Gold: A New Trade War Weapon?
Ahead of the Fed’s key meeting next week, gold continues to meander sideways to lower.
This is the key short-term gold chart.
I’ve referred to the US-China tariffs as a “trade skirmish”. Importantly, since the skirmish started, the price action of the yuan against the dollar looks almost identical to the price action of gold against the dollar.
Tariffs are negative for the Chinese stock market and positive for the dollar. They don’t do much harm to the Chinese or American economies other than producing some mild inflation. Having said that, because China exports more to America than America does to China, China can’t win a tariffs skirmish. What China can do is restrict exports of products that America needs, like rare earth minerals.
If that happened, the US government would almost certainly respond by refusing to export key electronics parts and agricultural products to China. That escalation from a skirmish to economic war would cause the US business cycle to peak pre-maturely, and the bull-run in the US stock market would end.
Also, the Fed’s rate hikes and quantitative tightening are likely to make 2018 a peak for stock market buybacks, and Trump is on the warpath against market leaders like Twitter and Facebook.
The bottom line is that if the trade skirmish becomes a war and damages the US economy, Trump is going to become more likely to use some form of dollar devaluation as a weapon.
The IMF rules clearly state that countries cannot use currency manipulation to fix their trade deficits. Having said that, most governments have a habit of breaking rules.
Trump could try to convince other G7 members to launch a “Plaza 2.0” dollar devaluation. If that effort failed, he could simply ignore the IMF, or he could order the Treasury to begin a gold buy program, which is not a violation of IMF rules.
Clearly, many top bank FOREX analysts believe the trade skirmish will soon become a war involving currency devaluation. I put the odds that it happens at 50% now and trending higher!
Gold price enthusiasts would almost certainly benefit from an escalation in the trade dispute. In terms of stock market investment, well, the bottom line is that America is an ageing society with a population vastly smaller than China.
US GDP is likely to fall to under 1%-2% over the long term, while China is likely to grow at 4%-5%. This is the key Chinese stock market chart.
The bull wedge looks solid, and all the tariff news appears to be priced in now. Chinese markets simply feel cleaner and fresher than sanctions-clogged American markets. US bank, growth, and energy stocks are a solid part of my portfolio (and probably always will be), but China is beginning to lead a new era… a gold bull era.

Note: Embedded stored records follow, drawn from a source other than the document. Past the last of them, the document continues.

/-! ### Ends reported by the decoder and the ring -/

/-- A decoder finds a stream fault, or an unsupported stream, in the bytes read (R442, R451). -/
def State.streamFault (s : State) (p num : Nat) : State :=
  match s.job? p num with
  | none => s
  | some j =>
    let f := soFar j
    if j.rec_.op = 1 || f.1.isEmpty then s
    else
      match f.2.unsupported, f.2.fault with
      | some o, _ => s.failJob p num 0x0909 o 0
      | none, some o => s.failJob p num 0x090A o 0
      | none, none => s

/-- A job whose stream has been read whole ends (R438, R447, R449). -/
def State.jobEnd (s : State) (p num : Nat) : State :=
  match s.job? p num with
  | none => s
  | some j =>
    if j.stage ≠ .run || j.reads.any (fun r => decide (r.st ≠ .done)) then s
    else
      let f := soFar j
      if j.rec_.op = 1 then s.endJob j 0 {} f.1 0xFFFFFFFF 0
      else
        match f.2.unsupported with
        | some o => s.failJob p num 0x0909 o 0
        | none =>
          if !spaceOk j.rec_ f.2 (s.outSamples j f.2) then s.failJob p num 0x090B 0xFFFFFFFF 0
          else
            match f.2.fault with
            | some o => s.failJob p num 0x090A o 0
            | none =>
              if j.rec_.codec = 0x31 && bit j.rec_.flags 4 && f.2.md5Bad then s.failJob p num 0x090D 0xFFFFFFFF 0
              else s.endJob j 0 f.2 f.1 0xFFFFFFFF 0

/-- ENABLE has been cleared: every job of the ring in flight ends, in ring order (R441). -/
def State.ringStopped (s : State) (p : Nat) : State :=
  ((s.intake.jobs.filter (fun j => j.part == p)).map (·.num)).foldl (fun s num => 
    match s.job? p num with
    | some j => let f := soFar j; s.endJob j 0x090C f.2 f.1 0xFFFFFFFF 0
    | none => s) s

/-- An Asynchronous Event Request completes (R433). -/
def State.asyncEvent (s : State) (c : Nat) : State :=
  if (s.ctrl c).st ≠ 2 then s else (s.raise .intEvent 5).logAdd (hwEntry 10 0 0xFF 5 c)

/-! ### Views -/

/-- Set bits of a mask. -/
def popcount (n w : Nat) : Nat := ((List.range w).filter (fun i => bit n i)).length

/-- INT_PORT_STATUS. -/
def State.portStatus (s : State) : Nat :=
  popcount s.intake.links 4 * 65536 + (s.intake.ctrls.filter (fun e => e.2.st == 2)).length * 256 + s.intake.ns.length

/-- INT_CTRL_STATE. -/
def State.ctrlStates (s : State) : Nat := ((List.range 16).map (fun c => (s.ctrl c).st * 16 ^ c)).sum

/-- INT_NS_INFO of namespace `n`. -/
def State.nsInfo (s : State) (n : Nat) : Nat :=
  match s.nsAt n with
  | some e => 2 ^ 63 + e.ctrl * 2 ^ 59 + b2n (e.lba == 4096) * 2 ^ 58 + e.nsid
  | none => 0

/-- The owner mask of namespace `n` is written. -/
def State.nsOwnerSet (s : State) (n mask : Nat) : State :=
  { s with intake := { s.intake with ns := setAt s.intake.ns n (fun e => { e with owner := mask }) } }

end Sys2Proof.Machine
end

America is spending a paltry $100 million on infrastructure projects around the world, while borrowing $500 billion a year to buy bombs and military gadgets.
In contrast, China is spending more than a trillion dollars on global infrastructure with its spectacular “One Belt One Road” program.
The Chinese stock market will almost certainly rise relentlessly for many decades. So will gold, as China becomes an infrastructure-themed empire viewing gold as the ultimate asset. The bottom line: Out with the old. In with the new!
This is the GDX chart. Gold stocks are starting to look quite interesting now that the Vanguard selling appears to be finished.
There’s a potential inverse head and shoulders bottom forming on the daily chart. A rally to the $19.50 area would bring the pattern to life.
That’s another look at the GDX daily chart. Note the RSI oscillator at the top of the chart.
This important oscillator has been rising while the price fell from $18.15 to $17.28, and that’s what many technicians call a bullish non-confirmation.
The strengthening technical situation is occurring in the face of more tariffs and the upcoming Fed meeting. That suggests that all the bad news may be priced into the gold stocks market, but I would suggest that investors shouldn’t get overly excited until next week’s Fed meet is out of the way.
This is the silver stocks ETF chart. There’s a substantial bullish non-confirmation occurring between key technical indicators and the price.
As the US business cycle peaks, I suspect it will be a “stagflationary” peak, and silver stocks tend to be market darlings in that situation. 2019 looks like it could be a very interesting year for silver price enthusiasts, and the short term indicators suggest the time to get poised for the upside fun is right now!